Figure 5. Représentation de la méthode d’extraction des potentiels évoqués. En haut : signal EEG enregistré en continu à partir d’une électrode pendant la présentation de stimuli. En bas : PE obtenu par moyennage de séquences du signal EEG calées sur les stimulations.

Ces composantes sont habituellement désignées par une lettre (N ou P) correspondant à la polarité de la composante (négative ou positive) et par un numéro correspondant à sa position dans la chronologie (par exemple, P1, N1, N2, etc.) ou à la latence de son apparition ou de son pic (par exemple, N185 visuelle correspond à une composante négative dont le pic est atteint autour de 185 ms après la présentation du stimulus). Les différences observées en fonction des conditions expérimentales dans la latence du pic d’une composante pourraient être liées à la vitesse du traitement de l'information du stimulus. L’amplitude du pic d’une composante mesurée en microvolts est généralement interprétée en termes d’activation ou de ressources engagées dans le traitement du stimulus. Finalement, la topographie fait référence à la distribution d’une composante sur le scalp et permet d’identifier les électrodes où l’amplitude est plus grande.

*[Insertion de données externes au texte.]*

/-- The half positions from the start of a beacon's course to its reference instant (R230, R257): the beacon begins at
position 0, a takeover beacon and the relay beacon of slot 1 at position 3 (9). -/
def State.refHalf (s : State) (kind course : Nat) : Nat :=
  if kind = 1 ∨ (kind = 2 ∧ course = 61) then (if s.npos = 20 then 35 else 23) else 17

/-- The course start that a beacon implies (R226): the located reference instant, `ago` units of 20 ns before now, less
the beacon's place in its course and PHY_RXLAT. -/
def State.impliedStart (s : State) (kind course ago : Nat) : Int :=
  (s.cyc : Int) - ((ago + s.fld F.PHY_RXLAT_LAT) * 768 / 625 : Nat) - (20 * s.posLen * s.refHalf kind course : Nat)

/-! Payload coding (R234 to R241). -/

/-- The bits of bytes, most significant first. -/
def bitsOf (l : List Byte) : List Bool := l.flatMap (fun b => (List.range 8).map (fun i => b.getLsbD (7 - i)))

/-- Bits as bytes, most significant first, `n` of them. -/
def bytesOf : Nat → List Bool → List Byte
  | 0, _ => []
  | n + 1, l =>
    BitVec.ofNat 8 ((l.take 8).foldl (fun a b => 2 * a + (if b then 1 else 0)) 0) :: bytesOf n (l.drop 8)

/-- Scrambling by x^7 + x^4 + 1 from the state `r`, all ones at first (R234). -/
def scramble : Nat → List Bool → List Bool
  | _, [] => []
  | r, b :: l =>
    let f := r.testBit 6 != r.testBit 3
    (b != f) :: scramble ((2 * r) % 128 + (if f then 1 else 0)) l

/-- Multiplication by x in GF(2^8) of R235. -/
def rsX (b : Byte) : Byte := if b.getLsbD 7 then (b <<< 1) ^^^ 0x1D else b <<< 1

/-- Multiplication in GF(2^8) of R235, over the `n` low bits of the second operand. -/
def rsMulN : Nat → Byte → Byte → Byte
  | 0, _, _ => 0
  | n + 1, a, b => (if b.getLsbD 0 then a else 0) ^^^ rsMulN n (rsX a) (b >>> 1)

def rsMul (a b : Byte) : Byte := rsMulN 8 a b

/-- The generator polynomial with roots alpha^0 to alpha^(n-1), highest power first without its leading 1. -/
def rsGen : Nat → List Byte
  | 0 => []
  | n + 1 =>
    let g := rsGen n
    let root : Byte := (List.range n).foldl (fun a _ => rsX a) 1
    List.zipWith (· ^^^ ·) (g ++ [0]) (((1 : Byte) :: g).map (rsMul root))

/-- The 16 parity bytes of a codeword (R235). -/
def rsParity (msg : List Byte) : List Byte :=
  let g := rsGen 16
  msg.foldl (fun r b =>
    let f := b ^^^ r.headD 0
    List.zipWith (· ^^^ ·) (r.drop 1 ++ [0]) (g.map (rsMul f))) (List.replicate 16 0)

/-- The codewords of a payload, `n` of them at most. -/
def rsCode : Nat → List Byte → List Byte
  | 0, _ => []
  | n + 1, l => if l.isEmpty then [] else l.take 239 ++ rsParity (l.take 239) ++ rsCode n (l.drop 239)

/-- The two output bits of R236 for the six bits before and the present bit. -/
def convOut (r : Nat) : Bool × Bool :=
  let x (i : Nat) : Bool := r.testBit i
  ((x 6 != x 4) != ((x 3 != x 1) != x 0), ((x 6 != x 5) != (x 4 != x 3)) != x 0)

/-- Convolutional coding from a state of six bits: the newest bit is the most significant of seven. -/
def convCode : Nat → List Bool → List (Bool × Bool)
  | _, [] => []
  | st, b :: l =>
    let r := st + (if b then 64 else 0)
    convOut r :: convCode (r / 2) l

/-- The coded bits kept by CODE, from input bit `i` on (R236). -/
def puncture (code : Nat) : Nat → List (Bool × Bool) → List Bool
  | _, [] => []
  | i, (a, b) :: l =>
    let kept :=
      match code with
      | 1 => if i % 2 = 0 then [a, b] else [a]
      | 2 => if i % 3 = 0 then [a, b] else if i % 3 = 1 then [a] else [b]
      | _ => [a, b]
    kept ++ puncture code (i + 1) l

/-- The coded bits that `b` input bits give under CODE. -/
def codedLen (code b : Nat) : Nat :=
  match code with
  | 1 => b + (b + 1) / 2
  | 2 => b + (b + 2) / 3
  | _ => 2 * b

/-- The coded bits of a payload: Reed-Solomon in tone-map mode, six tail bits, puncturing (R234). -/
def payloadBits (map : Bool) (code : Nat) (l : List Byte) : List Bool :=
  let sc := bytesOf l.length (scramble 127 (bitsOf l))
  let coded := if map then rsCode 3 sc else sc
  puncture code 0 (convCode 0 (bitsOf coded ++ List.replicate 6 false))

/-- The 80 coded bits of a header, tail-biting (R232). -/
def headerBits (h : Nat) : List Bool :=
  let bits := (List.range 40).map (fun i => h.testBit (39 - i))
  puncture 0 0 (convCode ((List.range 6).foldl (fun a i => a + (if h.testBit i then 2 ^ (5 - i) else 0)) 0) bits)

/-- The interleaver of R239: rows of 8 columns read column by column. -/
def interleave (l : List Bool) : List Bool :=
  let rows := (l.length + 7) / 8
  (List.range 8).flatMap (fun c => (List.range rows).map (fun r => l.getD (8 * r + c) false))

/-- What a carrier sends in a symbol: a phase in units of pi/8, or a point of 16-QAM. -/
structure CarrierVal where
  i   : Nat := 0
  ph  : Nat := 0
  qam : Option (Int × Int) := none
deriving DecidableEq, Repr, Inhabited

/-- phi_k of R229 in units of pi/8. -/
def phiK (i : Nat) : Nat := (i + 12) * (i + 11) / 2 % 16

/-- The symbols of a ROBO stream with repetition `rep` (R237), as advances of the carriers' phases. -/
def roboSymbols (rep : Nat) (cs : List Nat) (bits : List Bool) : List (List CarrierVal) :=
  let n := cs.length
  if n = 0 then []
  else
    let sy := (bits.length + n - 1) / n
    (List.range (rep * sy)).map (fun q =>
      let r := q / sy
      (List.range n).map (fun j =>
        let t := (j + n - r * (n / rep) % n) % n
        { i := cs.getD j 0, ph := if bits.getD (q % sy * n + t) false then 8 else 0 }))

/-- The carrier on which copy `r` of bit `t` of a ROBO stream stands (R237). -/
def roboCarrier (rep : Nat) (cs : List Nat) (t r : Nat) : Nat := cs.getD ((t % cs.length + r * (cs.length / rep)) % cs.length) 0

/-- The copies of bit `t` that a receiver combines: its own self-masked carriers are erasures (R237, R250). -/
def roboCopies (rep : Nat) (cs : List Nat) (self t : Nat) : List Nat :=
  (List.range rep).filter (fun r => !self.testBit (roboCarrier rep cs t r))

/-- DBPSK (R237): advances added up on each carrier, from the phases `ph0` that it had before. -/
def dbpsk : (Nat → Nat) → List (List CarrierVal) → List (List CarrierVal)
  | _, [] => []
  | ph0, sym :: l =>
    let now := sym.map (fun c => { c with ph := (ph0 c.i + c.ph) % 16 })
    now :: dbpsk (fun i => ((now.find? (fun c => c.i == i)).map CarrierVal.ph).getD (ph0 i)) l

/-- The phase of a carrier in SYNCM, the negative of SYNCP (R229): the reference of its first symbol (R237). -/
def syncmPh (i : Nat) : Nat := (phiK i + 8) % 16

/-- The 4-bit code of carrier index `i` in a tone map of 40 words (R243). -/
def mapCode (m : List Word) (i : Nat) : Nat := getBits (m.getD (2 + i / 4) 0) (4 * (i % 4) + 3) (4 * (i % 4))

/-- The bits that a modulation carries. -/
def modBits (c : Nat) : Nat := if c ≤ 4 then c else 0

/-- The data carriers of payload symbol `n` with their codes (R238, R241). -/
def dataCarriers (m : List Word) (cs : List Nat) (n : Nat) : List (Nat × Nat) :=
  cs.filterMap (fun i =>
    if (i + 12 + n) % 6 = 0 ∨ modBits (mapCode m i) = 0 then none else some (i, modBits (mapCode m i)))

/-- The point of a carrier's bits (R240). -/
def carrierPoint (i : Nat) (b : List Bool) : CarrierVal :=
  match b with
  | [x] => { i := i, ph := if x then 8 else 0 }
  | [x, y] => { i := i, ph := if x then (if y then 10 else 6) else (if y then 14 else 2) }
  | [x, y, z] =>
    let m := (if x then 4 else 0) + (if x != y then 2 else 0) + (if (x != y) != z then 1 else 0)
    { i := i, ph := 2 * m + 1 }
  | [w, x, y, z] =>
    let lvl (a c : Bool) : Int := if a then (if c then -1 else -3) else (if c then 1 else 3)
    { i := i, qam := some (lvl w x, lvl y z) }
  | _ => { i := i }

/-- The symbols of a tone-map payload, `n` at most, from symbol `q`: slots plane by plane, and the pilots. -/
def mapSymbols (m : List Word) (cs : List Nat) : Nat → Nat → List Bool → List (List CarrierVal)
  | 0, _, _ => []
  | f + 1, q, bits =>
    if bits.isEmpty then []
    else
      let ds := dataCarriers m cs q
      let slots := (List.range 4).flatMap (fun p => ds.filterMap (fun d => if p < d.2 then some (d.1, p) else none))
      let bitAt (i p : Nat) : Bool :=
        match slots.findIdx? (fun x => x == (i, p)) with
        | some j => bits.getD j false
        | none => false
      let sym := cs.filterMap (fun i =>
        if (i + 12 + q) % 6 = 0 then some { i := i, ph := phiK i }
        else match ds.find? (fun d => d.1 == i) with
          | some d => some (carrierPoint i ((List.range d.2).map (bitAt i)))
          | none => none)
      sym :: mapSymbols m cs f (q + 1) (bits.drop slots.length)

/-- The payload symbols that `b` coded bits fill under a map, `f` at most. -/
def mapSymCount (m : List Word) (cs : List Nat) : Nat → Nat → Nat → Nat
  | 0, _, _ => 0
  | f + 1, q, b =>
    if b = 0 then 0
    else 1 + mapSymCount m cs f (q + 1) (b - ((dataCarriers m cs q).map Prod.snd).sum)

/-- NSYM of a payload of `len` bytes (R233, R237, R238): MODE 0 ROBO8, 1 ROBO4, 2 tone map. -/
def nsymOf (mode code len : Nat) (cs : List Nat) (m : List Word) : Nat :=
  if mode = 2 then
    let b := codedLen code (8 * (len + 16 * ((len + 238) / 239)) + 6)
    mapSymCount m cs 2048 0 (8 * ((b + 7) / 8))
  else
    let rep := if mode = 0 then 8 else 4
    if cs.length = 0 then 0 else rep * ((2 * (8 * len + 6) + cs.length - 1) / cs.length)

/-! Headers (R231 to R233). -/

/-- The CRC of a header's bits [39:8]. -/
def headerCrc (h : Nat) : Nat := crcMsb 8 0x07 0xFF (toBytes 4 (h / 256))

/-- A header with its CRC. -/
def headerOf (mode bands code tmid nsym len : Nat) : Nat :=
  let h := mode * 2 ^ 37 + bands % 8 * 2 ^ 34 + code % 4 * 2 ^ 32 + tmid % 8 * 2 ^ 29 + nsym % 2048 * 2 ^ 18 + (len - 1) % 512 * 2 ^ 9
  h + headerCrc h

/-- The header of a SHORT frame that carries 29 bits. -/
def shortHeader (x : Nat) : Nat :=
  let h := 4 * 2 ^ 37 + x % 2 ^ 29 * 256
  h + headerCrc h

/-- Header symbols: ROBO4 on band A (R232). -/
def headerSyms (mask : Nat) : Nat :=
  let n := (usable 1 mask).length
  if n = 0 then 0 else 4 * ((80 + n - 1) / n)

/-- The positions of a frame of `nsym` payload symbols: preamble, header and payload. -/
def State.framePos (s : State) (nsym : Nat) : Nat := 10 + headerSyms s.phy.mask + nsym

/-- The symbols that the driver sends after the preamble of the frame last started (R229 to R241). -/
def State.lineSymbols (s : State) : List (List CarrierVal) :=
  let p := s.phy
  let h := p.txHdr
  let hdr := roboSymbols 4 (usable 1 p.mask) (headerBits h)
  let mode := h / 2 ^ 37
  let cs := usable (bandsOf (h / 2 ^ 34 % 8)) p.mask
  let code := h / 2 ^ 32 % 4
  if mode = 2 then dbpsk syncmPh hdr ++ mapSymbols p.txMap cs 2048 0 (interleave (payloadBits true code p.txBytes))
  else if mode = 4 then dbpsk syncmPh hdr
  else dbpsk syncmPh (hdr ++ roboSymbols (if mode = 0 then 8 else 4) cs (payloadBits false 0 p.txBytes))

/-- A term of a sample: (i cos a - q sin a) with a = angle * 2 pi / 512, over the root of 10 where `root10`. A sample is
the sum of its terms, each carrier's mean power being the same (R218, R240). -/
structure Tone where
  i      : Int := 1
  q      : Int := 0
  angle  : Nat := 0
  root10 : Bool := false
deriving DecidableEq, Repr, Inhabited

/-- Sample `n` of the 512-point inverse FFT of a symbol's carrier values (R218). -/
def ifftSample (sym : List CarrierVal) (n : Nat) : List Tone :=
  sym.map (fun c =>
    match c.qam with
    | some (x, y) => { i := x, q := y, angle := (c.i + 12) * n % 512, root10 := true }
    | none => { angle := ((c.i + 12) * n + 32 * c.ph) % 512 })

/-- The samples of a symbol: the cyclic prefix, the last `cp` of the 512, and the 512 (R218, R221). -/
def symbolSamples (cp : Nat) (sym : List CarrierVal) : List (List Tone) :=
  ((List.range cp).map (fun j => ifftSample sym (512 - cp + j))) ++ (List.range 512).map (ifftSample sym)

/-- Sample `n` of the preamble from its start (R229), positions being `len` samples: half a position of silence, 8 of
SYNCP, the continuous sum of the enabled carriers that are not statically masked, and 1.5 of SYNCM, its negative. -/
def preambleSample (cs : List Nat) (len n : Nat) : List Tone :=
  if 2 * n < len then []
  else
    let k := n - (len + 1) / 2
    let sym := cs.map (fun i => ({ i := i, ph := if k < 8 * len then phiK i else syncmPh i } : CarrierVal))
    ifftSample sym (k % 512)

/-- What the driver sends in sample `n` of position `q` of the frame on the line, in a course with the present prefix. -/
def State.lineSample (s : State) (q n : Nat) : List Tone :=
  if q < 10 then preambleSample (usable s.phy.txBand s.phy.mask) s.posLen (q * s.posLen + n)
  else ((s.lineSymbols[q - 10]?).bind (fun sym => (symbolSamples (s.posLen - 512) sym)[n]?)).getD []

/-- The line driver is on (R214): a transmission is in progress. -/
def State.transmitting (s : State) : Bool := s.phyOn && !s.pwr.extest && decide (s.posNow < s.phy.txEnd)

/-- A frame is being received (PHY_STAT.RX). -/
def State.receiving (s : State) : Bool := s.phyOn && !s.transmitting && decide (s.posNow < s.phy.rxEnd)

/-- A transmission may begin now (R217): none is in progress, and a full position has passed since the last symbol
received. -/
def State.lineFree (s : State) : Bool := !s.transmitting && (s.phy.rxEnd == 0 || decide (s.phy.rxEnd + 1 ≤ s.posNow))

/-- A transmission of `pos` positions begins with the present one: its header, bytes and map. -/
def State.txBegin (s : State) (hdr : Nat) (bytes : List Byte) (map : List Word) (pos : Nat) : State :=
  s.modPhy (fun p => { p with
    txBand := p.band, txHdr := hdr, txBytes := bytes, txMap := map, txWas := (p.txFrom, p.txEnd), txFrom := s.posNow, txEnd := s.posNow + pos })

/-- The driver lets go of what it sends. -/
def State.txStop (s : State) : State := s.modPhy (fun p => { p with txEnd := min p.txEnd s.posNow })

/-- The first slot boundary at or after a place (R256), in positions of a course or a bench. -/
def slotFrom (p a : Nat) : Nat := if p ≤ (a % p + 2) / 3 * 3 then (a / p + 1) * p else a / p * p + (a % p + 2) / 3 * 3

Les différentes composantes des PE dépendent à la fois du type de stimulus employé (composantes sensorielles) et du type de tâche à effectuer (composantes cognitives). Par ailleurs, leurs caractéristiques en termes de latence et d’amplitude reflètent différents processus cognitifs (attention, motivation, etc.).

3.1.1.4. Avantages et limites

L’un des principaux avantages des potentiels évoqués est l’identification des différentes étapes dans le traitement de l'information (par exemple, processus d’anticipation, sensoriels et cognitifs) et leur modification suite à des manipulations expérimentales. De plus, les PE peuvent être enregistrés indépendamment du fait que le sujet ait à donner une réponse motrice ou non. Enfin ils présentent une haute résolution temporelle (de l'ordre de la milliseconde).

En ce qui concerne leurs limitations, comme il a été mentionné précédemment, les PE sont très sensibles aux artefacts en provenance de l’environnement et du propre corps du sujet. De plus, la faible intensité des PE nécessite de répéter un grand nombre de fois la stimulation d’intérêt (des dizaines ou des milliers de fois selon la stimulation et les composantes des PE observées). Dans des conditions de recherche appliquées comme la conduite automobile ceci peut rendre la tâche monotone, longue et moins réaliste.